我われメディアは新しいもの好きで、若いスター誕生を囃し立てる。監督は活躍すればついつい年齢を忘れて使い過ぎてしまう。だが、どんな凄い選手でも体も心もまだ子供だ。大人が守ってあげるべきで、時にはブレーキをかけることも必要だ。
ヤマルがクラブで4試合出ただけでフル代表に招集されたのは、モロッコ代表入りを恐れたからだろう。今回ジョージア戦とキプロス戦に出場したことで、残り1試合に出れば彼はスペインのものとなるので、後はU-19やU-21で段階を踏んでじっくり育ててほしい。十代で天才と大騒ぎされた挙句に大成しなかった選手は少なくない。
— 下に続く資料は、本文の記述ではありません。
-- ==== Sys2Proof/Laws/PowerUp.lean ====
section
/-! SUPPORT. POWERUP: what each batch does to ACQ and DIR, and where the chain stops. -/

namespace Sys2Proof

open Sys2Proof.Machine

theorem idxOf_roleOrder (r : Role) : roleOrder.idxOf r = r.index := by cases r <;> decide

@[simp] theorem acquirePin_answerAt (r : Role) (s : State) (k : Nat) :
    (acquirePin r s).answerAt k = s.answerAt (k + 1) := by
  rw [(issued_acquirePin r s).answerAt, calls_cons_call rfl, calls_nil, Nat.zero_add, Nat.add_comm]

@[simp] theorem directPin_answerAt (d : PinDir) (r : Role) (s : State) (k : Nat) :
    (directPin d r s).answerAt k = s.answerAt (k + 1) := by
  rw [(issued_directPin d r s).answerAt, calls_cons_call rfl, calls_nil, Nat.zero_add, Nat.add_comm]

theorem acquirePin_acq (r q : Role) (s : State) :
    roleBit (acquirePin r s).acq q = (roleBit s.acq q || decide (q = r ∧ s.answerAt 0 = .ok)) := by
  unfold acquirePin
  cases h : s.answerAt 0 with
  | ok => simp [roleBit_setRoleBit, Bool.or_comm]
  | fail => simp

theorem directPin_dir (d : PinDir) (r q : Role) (s : State) :
    (directPin d r s).dir.get q =
      if q = r then (if s.answerAt 0 = .ok then some d else none) else s.dir.get q := by
  unfold directPin
  cases h : s.answerAt 0 with
  | ok => simp [Pins.get_set]
  | fail => simp [Pins.get_set]

/-- The acquisition batch: a role is held afterwards if it was before or its call answered ok. -/
theorem acquire_batch {rs : List Role} (hn : rs.Nodup) (s : State) (q : Role) :
    roleBit (forRoles rs acquirePin s).acq q =
      (roleBit s.acq q || decide (q ∈ rs ∧ s.answerAt (rs.idxOf q) = .ok)) := by
  unfold forRoles
  induction rs generalizing s with
  | nil => simp
  | cons r rs ih =>
    obtain ⟨hr, hrs⟩ := List.nodup_cons.mp hn
    rw [List.foldl_cons, ih hrs, acquirePin_acq]
    by_cases hq : q = r
    · subst hq
      simp [hr]
    · have : r ≠ q := fun h => hq h.symm
      simp [hq, List.idxOf_cons_ne rs this]

/-- The direction batch: a role of it has the asked direction if its call answered ok, else `none`. -/
theorem direct_batch {rs : List Role} (hn : rs.Nodup) (d : Role → PinDir) (s : State) (q : Role) :
    (forRoles rs (fun r => directPin (d r) r) s).dir.get q =
      if q ∈ rs then (if s.answerAt (rs.idxOf q) = .ok then some (d q) else none) else s.dir.get q := by
  unfold forRoles
  induction rs generalizing s with
  | nil => simp
  | cons r rs ih =>
    obtain ⟨hr, hrs⟩ := List.nodup_cons.mp hn
    rw [List.foldl_cons, ih hrs, directPin_dir]
    by_cases hq : q = r
    · subst hq
      simp [hr]
    · have : r ≠ q := fun h => hq h.symm
      simp [hq, List.idxOf_cons_ne rs this]

/-- ACQ after `acquireAll()` (`41_sh1106_controller.md` R92). -/
theorem acquireAll_acq (s : State) (r : Role) :
    roleBit (acquireAll s).acq r = (roleBit s.acq r || decide (s.answerAt r.index = .ok)) := by
  rw [acquireAll, acquire_batch nodup_roleOrder, idxOf_roleOrder]
  simp [mem_roleOrder]

/-- The direction a role has in a session (`10_state.md` R11). -/
theorem sessionDir_get (r : Role) : sessionDir.get r = some (powerUpDir r) := by cases r <;> rfl

/-- DIR after `directAll()` (`41_sh1106_controller.md` R93). -/
theorem directAll_dir (s : State) (r : Role) :
    (directAll s).dir.get r = if s.answerAt r.index = .ok then sessionDir.get r else none := by
  rw [directAll, direct_batch nodup_roleOrder, idxOf_roleOrder, sessionDir_get]
  simp [mem_roleOrder]

/-- The roles the acquisitions failed on. -/
theorem failedOn_acquire (s : State) (k : Nat) (r : Role) :
    failedOn r (answered s k acquireEvents) = decide (s.answerAt (k + r.index) = .fail) := by
  cases r <;> simp [failedOn, acquireEvents, answered, PortEvent.role?, Role.index] <;> rfl

/-- The roles the direction calls failed on. -/
theorem failedOn_direct (s : State) (k : Nat) (r : Role) :
    failedOn r (answered s k directEvents) = decide (s.answerAt (k + r.index) = .fail) := by
  cases r <;> simp [failedOn, directEvents, answered, PortEvent.role?, Role.index] <;> rfl

theorem answer_ne_fail {a : Answer} : ¬a = .fail ↔ a = .ok := by cases a <;> simp

/-- With no failed acquisition every pin is held. -/
theorem acquireAll_acq_of_pfail {s : State} (hs : s.pfail = 0#7) (h : (acquireAll s).pfail = 0#7) :
    (acquireAll s).acq = 0x7F#7 := by
  apply roleBit_ext
  intro r
  have := ((issued_acquireAll s).pfail_eq_zero_iff hs).mp h r
  rw [failedOn_acquire, decide_eq_false_iff_not, Nat.zero_add, answer_ne_fail] at this
  simp [acquireAll_acq, this]

/-- With no failed direction call every pin has its direction. -/
theorem directAll_dir_of_pfail {s : State} (hs : s.pfail = 0#7) (h : (directAll s).pfail = 0#7) :
    (directAll s).dir = sessionDir := by
  apply Pins.ext_get
  intro r
  have := ((issued_directAll s).pfail_eq_zero_iff hs).mp h r
  rw [failedOn_direct, decide_eq_false_iff_not, Nat.zero_add, answer_ne_fail] at this
  simp [directAll_dir, this]

/-! ## The stages of a POWERUP

The states at its step boundaries, every step before it run whole. -/

/-- After `acquireAll()`. -/
@[irreducible] def stageAcquire (s : State) : State := acquireAll (beginCommand s)

/-- After `directAll()`. -/
@[irreducible] def stageDirect (s : State) : State := directAll { stageAcquire s with life := .pinsAcquired }

/-- After `assertLines()`. -/
@[irreducible] def stageAssert (s : State) : State := assertLines (stageDirect s)

/-- After `reset()`. -/
@[irreducible] def stageReset (s : State) : State := displayReset (stageAssert s)

/-- After `initialize()`. -/
@[irreducible] def stageInit (s : State) : State := initializeDisplay { stageReset s with life := .reset }

/-- The chain ends at the first stage at which PFAIL is not 0, or in Ready. -/
theorem exec_powerup_cases {s : State} (hl : s.life = .uninitialized) :
    ((stageAcquire s).pfail ≠ 0#7 ∧
      exec .powerup s = .next (raise .pinUnavailable (stageAcquire s).pfail (stageAcquire s))) ∨
    ((stageAcquire s).pfail = 0#7 ∧ (stageDirect s).pfail ≠ 0#7 ∧
      exec .powerup s = .next (raise .pinAccessError (stageDirect s).pfail (stageDirect s))) ∨
    ((stageAcquire s).pfail = 0#7 ∧ (stageDirect s).pfail = 0#7 ∧ (stageAssert s).pfail ≠ 0#7 ∧
      exec .powerup s = .next (raise .pinAccessError (stageAssert s).pfail (stageAssert s))) ∨
    ((stageAcquire s).pfail = 0#7 ∧ (stageDirect s).pfail = 0#7 ∧ (stageAssert s).pfail = 0#7 ∧
      (stageReset s).pfail ≠ 0#7 ∧
      exec .powerup s = .next (raise .pinAccessError (stageReset s).pfail (stageReset s))) ∨
    ((stageAcquire s).pfail = 0#7 ∧ (stageDirect s).pfail = 0#7 ∧ (stageAssert s).pfail = 0#7 ∧
      (stageReset s).pfail = 0#7 ∧ (stageInit s).pfail ≠ 0#7 ∧
      exec .powerup s = .next (raise .pinAccessError (stageInit s).pfail (stageInit s))) ∨
    ((stageAcquire s).pfail = 0#7 ∧ (stageDirect s).pfail = 0#7 ∧ (stageAssert s).pfail = 0#7 ∧
      (stageReset s).pfail = 0#7 ∧ (stageInit s).pfail = 0#7 ∧
      exec .powerup s = .next (finish none 0#7 { stageInit s with life := .ready, inited := true })) := by
  have e : exec .powerup s = .next (
      if (stageAcquire s).pfail ≠ 0#7 then raise .pinUnavailable (stageAcquire s).pfail (stageAcquire s)
      else if (stageDirect s).pfail ≠ 0#7 then raise .pinAccessError (stageDirect s).pfail (stageDirect s)
      else if (stageAssert s).pfail ≠ 0#7 then raise .pinAccessError (stageAssert s).pfail (stageAssert s)
      else if (stageReset s).pfail ≠ 0#7 then raise .pinAccessError (stageReset s).pfail (stageReset s)
      else if (stageInit s).pfail ≠ 0#7 then raise .pinAccessError (stageInit s).pfail (stageInit s)
      else finish none 0#7 { stageInit s with life := .ready, inited := true }) := by
    unfold stageInit stageReset stageAssert stageDirect stageAcquire
    rw [show exec .powerup s = .next (powerUpCommand (beginCommand s)) from rfl, powerUpCommand,
      if_pos (show (beginCommand s).life = .uninitialized from hl)]
    simp only [powerUpDirect, powerUpAssert, powerUpReset, powerUpInitialize]
  rw [e]
  by_cases h0 : (stageAcquire s).pfail = 0#7
  · by_cases h1 : (stageDirect s).pfail = 0#7
    · by_cases h2 : (stageAssert s).pfail = 0#7
      · by_cases h3 : (stageReset s).pfail = 0#7
        · by_cases h4 : (stageInit s).pfail = 0#7
          · simp [h0, h1, h2, h3, h4]
          · simp [h0, h1, h2, h3, h4]
        · simp [h0, h1, h2, h3]
      · simp [h0, h1, h2]
    · simp [h0, h1]
  · simp [h0]

theorem Issued.of_life {es : List PortEvent} {s t : State} {l : Life} (h : Issued es { s with life := l } t) :
    Issued es s t := h.congr_left ⟨rfl, rfl, rfl, rfl, rfl⟩

@[simp] theorem stageAcquire_inited (s : State) : (stageAcquire s).inited = s.inited := by
  unfold stageAcquire; simp

@[simp] theorem stageAcquire_sdreq (s : State) : (stageAcquire s).sdreq = s.sdreq := by
  unfold stageAcquire; simp

@[simp] theorem stageAcquire_page (s : State) : (stageAcquire s).page = s.page := by
  unfold stageAcquire; simp

@[simp] theorem stageAcquire_col (s : State) : (stageAcquire s).col = s.col := by
  unfold stageAcquire; simp

@[simp] theorem stageAcquire_chi (s : State) : (stageAcquire s).chi = s.chi := by
  unfold stageAcquire; simp

@[simp] theorem stageAcquire_gcol (s : State) : (stageAcquire s).gcol = s.gcol := by
  unfold stageAcquire; simp

@[simp] theorem stageAcquire_pb (s : State) : (stageAcquire s).pb = s.pb := by
  unfold stageAcquire; simp

@[simp] theorem stageAcquire_fb (s : State) : (stageAcquire s).fb = s.fb := by
  unfold stageAcquire; simp

@[simp] theorem stageAcquire_tx (s : State) : (stageAcquire s).tx = s.tx := by
  unfold stageAcquire; simp

@[simp] theorem stageAcquire_params (s : State) : (stageAcquire s).params = s.params := by
  unfold stageAcquire; simp

@[simp] theorem stageAcquire_inbox (s : State) : (stageAcquire s).inbox = s.inbox := by
  unfold stageAcquire; simp

@[simp] theorem stageAcquire_life (s : State) : (stageAcquire s).life = s.life := by
  unfold stageAcquire; simp

@[simp] theorem stageAcquire_dir (s : State) : (stageAcquire s).dir = s.dir := by
  unfold stageAcquire; simp

@[simp] theorem stageAcquire_wire (s : State) : (stageAcquire s).wire = s.wire := by
  unfold stageAcquire; simp

@[simp] theorem stageDirect_inited (s : State) : (stageDirect s).inited = s.inited := by
  unfold stageDirect; simp

@[simp] theorem stageDirect_sdreq (s : State) : (stageDirect s).sdreq = s.sdreq := by
  unfold stageDirect; simp

@[simp] theorem stageDirect_page (s : State) : (stageDirect s).page = s.page := by
  unfold stageDirect; simp

@[simp] theorem stageDirect_col (s : State) : (stageDirect s).col = s.col := by
  unfold stageDirect; simp

@[simp] theorem stageDirect_chi (s : State) : (stageDirect s).chi = s.chi := by
  unfold stageDirect; simp

@[simp] theorem stageDirect_gcol (s : State) : (stageDirect s).gcol = s.gcol := by
  unfold stageDirect; simp

@[simp] theorem stageDirect_pb (s : State) : (stageDirect s).pb = s.pb := by
  unfold stageDirect; simp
今回の2試合で才能の素晴らしさは証明されたので、余計にそう願っている。
正確なシュートに表れる16歳らしからぬメンタル
ここから本論。
ヤマルは最も若くしてスペイン代表デビューした選手となり、史上最年少得点者となった。
彼のどこが凄いのか? まずはメンタルだ。16歳なのに臆することも力むこともない。が、ビビらないといってもガビのような気の強さを感じさせるわけでもない。性格が強い選手は往々にして力むのだが、ヤマルはドリブルにしてもシュートにしても飄々としてやっている。我武者羅という感じはまったくしない。喜ぶことは喜ぶが、悔しがっている様子はあまり見ない。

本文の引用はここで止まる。